Our research established that increased hs-CRP levels independently forecast stenosis in intracranial atherosclerosis. This result corresponds with the research conducted by Su et al. [28], which included 1,458 participants and revealed that elevated serum hs-CRP levels were linked to an increased risk of ICAS in both stroke patients and non-stroke individuals. Shimizu et al. [29] discovered that baseline hs-CRP concentrations did not demonstrate a significant correlation with ICAS, as assessed by Cox proportional hazard model analyses, despite increased hs-CRP levels in groups with arterial stenosis. A multitude of factors, including racial disparities, may have contributed to the incongruous results. Furthermore, it is essential to assess the likelihood of selection bias, the standards used to determine critical values of intracranial atherosclerotic stenosis, and the variability in sample size. Our study provides new perspectives on the current discourse by methodically assessing the relationship between hs-CRP and both intracranial and extracranial carotid artery stenosis within a single cohort. Unlike earlier studies that examined ICAS or ECAS separately, our results suggest that increased hs-CRP levels are independently correlated with ICAS, but not with ECAS. This observation is consistent with multiple previous studies [11,12,13, 17] and highlights an important distinction: the influence of systemic inflammation on atherosclerosis may differ based on the specific vascular territory involved.

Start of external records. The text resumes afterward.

/-- `CbcDecryptComputesTheChain`: a chain that ends at the end of `BUF`, and an empty one there. -/
theorem witness_cbc :
    chain32.err = 0 ∧ chain32.len.toNat % 16 = 0 ∧
      (chain32.keylen = 16 ∨ chain32.keylen = 24 ∨ chain32.keylen = 32) ∧
      (224 : Word).toNat + chain32.len.toNat = chain32.bufBytes ∧
      (256 : Word).toNat + (0 : Word).toNat = chain32.bufBytes := by decide

/-- `CbcDecryptInTwoPieces`: one block and one block at the end of `BUF`; a second piece of no block. -/
theorem witness_two_pieces :
    chain32.err = 0 ∧ 0 < 1 ∧ 16 * (1 + 1) < 2 ^ 32 ∧
      (chain32.keylen = 16 ∨ chain32.keylen = 24 ∨ chain32.keylen = 32) ∧
      (224 : Word).toNat + 16 * (1 + 1) = chain32.bufBytes ∧
      (240 : Word).toNat + 16 * (1 + 0) = chain32.bufBytes ∧ chain32.bufBytes ≤ 2 ^ 31 := by decide

/-- `CbcDecryptIgnoresTheOldSchedule`. -/
theorem witness_cbc_completes :
    ∃ t, exec .cbcDecrypt chain32 = .next t ∧ t.err = 0 :=
  ⟨_, execCbcDecrypt_of_ready (by decide) (by decide) (by decide) (by decide), by
    rw [cbcLoop_err, expandIntoKs_err]; decide⟩

/-- One block under a zero IV. -/
def oneBlock : State := { chain32 with len := 16, iv := Vector.replicate 4 0, src := 240 }

/-- `CbcOfOneBlockUnderZeroIv`. -/
theorem witness_one_block :
    oneBlock.err = 0 ∧ oneBlock.len = 16 ∧ oneBlock.iv = Vector.replicate 4 0 ∧
      oneBlock.src.toNat + 16 ≤ oneBlock.bufBytes ∧
      ∃ u, exec .aesKeyexp oneBlock = .next u ∧ u.err = 0 :=
  ⟨by decide, by decide, by decide, by decide, _,
    execAesKeyexp_of_legal (by decide) (by decide), by rw [expandIntoKs_err]; decide⟩

/-- `CommandsWriteOnlyTheirState`: every command answers a next state, with an error and without; an
address on each side of the range of the storing commands. -/
theorem witness_commands_answer :
    (∀ i : Instr, ∃ t, exec i base = .next t) ∧ (∃ t, exec .aesDecblk block16 = .next t) ∧
      (∃ t, exec .cbcDecrypt chain32 = .next t) ∧ (∃ t, exec .aesKeyexp key16 = .next t) ∧
      (∃ t, exec .shaBlock abcBlock = .next t) ∧ 239 < block16.src.toNat ∧
      chain32.src.toNat + chain32.len.toNat ≤ 32 :=
  ⟨fun _ => exec_answers _ _, exec_answers _ _, exec_answers _ _, exec_answers _ _, exec_answers _ _,
    by decide, by decide⟩

/-- `OnlyShaCommandsAndResetsWriteHash`: each of the four steps that can change `H` or `H_VALID`, the last
with a chaining value that the compression changes. -/
theorem witness_hash_steps :
    (∃ t, step { abcBlock with pending := [.hardReset] } = .next t ∧ t.hValid ≠ abcBlock.hValid) ∧
    (∃ t, step (about 0x000 (encode .clear) abcBlock) = .next t ∧ t.hValid ≠ abcBlock.hValid) ∧
    (∃ t, step (about 0x000 (encode .shaInit) base) = .next t ∧ t.hValid ≠ base.hValid) :=
  ⟨⟨_, rfl, by decide⟩, ⟨_, rfl, by decide⟩, ⟨_, rfl, by decide⟩⟩

set_option maxRecDepth 100000 in
theorem witness_hash_step_block :
    (after (step (about 0x000 (encode .shaBlock) abcBlock)) fun t => decide (t.h ≠ abcBlock.h)) =
      some true := by decide +kernel

/-- `OnlyKeyExpansionsAndResetsWriteSchedule`: each of the four steps that can change `KS_VALID`. -/
theorem witness_schedule_steps :
    (∃ t, step { block16 with pending := [.hardReset] } = .next t ∧ t.ksValid ≠ block16.ksValid) ∧
    (∃ t, step (about 0x000 (encode .clear) block16) = .next t ∧ t.ksValid ≠ block16.ksValid) ∧
    (after (step (about 0x000 (encode .aesKeyexp) key16)) State.ksValid = some true ∧
      key16.ksValid = false) ∧
    (after (step (about 0x000 (encode .cbcDecrypt) { chain32 with len := 0 })) State.ksValid = some true ∧
      chain32.ksValid = false) :=
  ⟨⟨_, rfl, by decide⟩, ⟨_, rfl, by decide⟩, by decide, by decide⟩

/-- `ScheduleWordsAreSeenOnlyByAesDecblk`: a step that takes another command. -/
theorem witness_other_command :
    (∀ rest, (about 0x000 0x10 base).pending ≠ .write 0x000 (encode .aesDecblk) :: rest) ∧
      ∃ t, step (about 0x000 0x10 base) = .next t :=
  ⟨fun rest h => absurd (List.cons.inj h).1 (by decide), _, rfl⟩

/-- `HostReadReturnsTheMappedWord`, `HostWriteStoresAtTheMappedPlace`, `HostReadsBackWhatItWrote`,
`HostWriteLeavesOtherOffsets`, `ReservedOffsetsReadZeroAndIgnoreWrites`: aligned offsets at both ends of
every range of the map, with `BUF_BYTES = 256`. -/
theorem witness_map_ends :
    ([⟨0x000, rfl⟩, ⟨0x004, rfl⟩, ⟨0x008, rfl⟩, ⟨0x00C, rfl⟩, ⟨0x010, rfl⟩, ⟨0x014, rfl⟩, ⟨0x018, rfl⟩,
      ⟨0x01C, rfl⟩, ⟨0x020, rfl⟩, ⟨0x03C, rfl⟩, ⟨0x040, rfl⟩, ⟨0x04C, rfl⟩, ⟨0x050, rfl⟩, ⟨0x05C, rfl⟩,
      ⟨0x060, rfl⟩, ⟨0x07C, rfl⟩, ⟨0x080, rfl⟩, ⟨0xFFC, rfl⟩, ⟨0x1000, rfl⟩, ⟨0x10FC, rfl⟩, ⟨0x1100, rfl⟩,
      ⟨0xFFFFFFFC, rfl⟩] : List Offset).map (hostMap base.bufBytes) =
      [.cmd, .status, .err, .errinfo, .keylen, .src, .len, .nothing, .key 0, .key 7, .iv 0, .iv 3,
       .nothing, .nothing, .h 0, .h 7, .nothing, .nothing, .window 0, .window 252, .nothing,
       .nothing] := by decide

/-- `HostWriteLeavesOtherOffsets`: two aligned offsets that differ, neither of them `CMD`. -/
theorem witness_two_offsets :
    (⟨0x014, rfl⟩ : Offset) ≠ ⟨0x010, rfl⟩ ∧ (⟨0x010, rfl⟩ : Offset).val ≠ 0x000 := by decide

It is widely acknowledged that the expression of hs-CRP can be induced by any type of tissue injury [24]. Consequently, distinguishing whether elevated hs-CRP levels indicate an acute-phase response or serve as a biomarker for the atherothrombotic process can be challenging. Numerous prospective epidemiological studies have identified hs-CRP as a long-term risk factor for recurrent vascular events, irrespective of stroke severity [30]. Furthermore, evidence indicates that hs-CRP is preferentially expressed in diseased vessels. In our study, the elevation of hs-CRP was more pronounced in the ICAS group compared to other groups of stroke patients, suggesting that hs-CRP may serve as a marker for the progression of vascular atherogenesis.

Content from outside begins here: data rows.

-- ==== Sys2Proof/Config.lean ====
section
/-! DEFINITION. What is fixed for this hardware: sizes and the constants Reset loads (00_scope.md R6,
10_state.md R35). The spec leaves no value free, so no constant here is opaque. The parameters of R7
that a test could show wrong stand in Decode.lean and Machine/Params.lean. -/

namespace Sys2Proof.Config

/-- MEM_SIZE: addresses 0 to 65535 (R6, R32). -/
def memSize : Nat := 65536

/-- RESET_PC, loaded into PC itself with no vector read (R6, R35; 90_conflicts.md C1). -/
def resetPc : Word := 0xFFFC

/-- A, X, Y and SP after Construct and Reset (R35). -/
def resetRegister : Byte := 0x00

/-- The cycle budget after Construct and Reset (R35, decision D18). -/
def resetBudget : Nat := 0

end Sys2Proof.Config
end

Our findings indicate that hs-CRP may function as a predictive marker for ICAS risk, but not for ECAS, suggesting a significant divergence in the underlying pathophysiological mechanisms of intracranial and extracranial artery stenosis. Intracranial plaques are predominantly influenced by inflammatory processes [31], while extracranial plaques are typically lipid-rich and primarily affected by hemodynamic forces [32]. In ICAS, inflammation significantly contributes to the development of unstable, inflammation-associated plaques [31], while extracranial carotid atherosclerosis is more closely linked to lipid accumulation and mechanical stress [32]. This essential distinction may elucidate why hs-CRP levels do not significantly differ between ECAS and NOAS, as systemic inflammation may exert a less direct influence on extracranial plaque formation and ensuing stenosis.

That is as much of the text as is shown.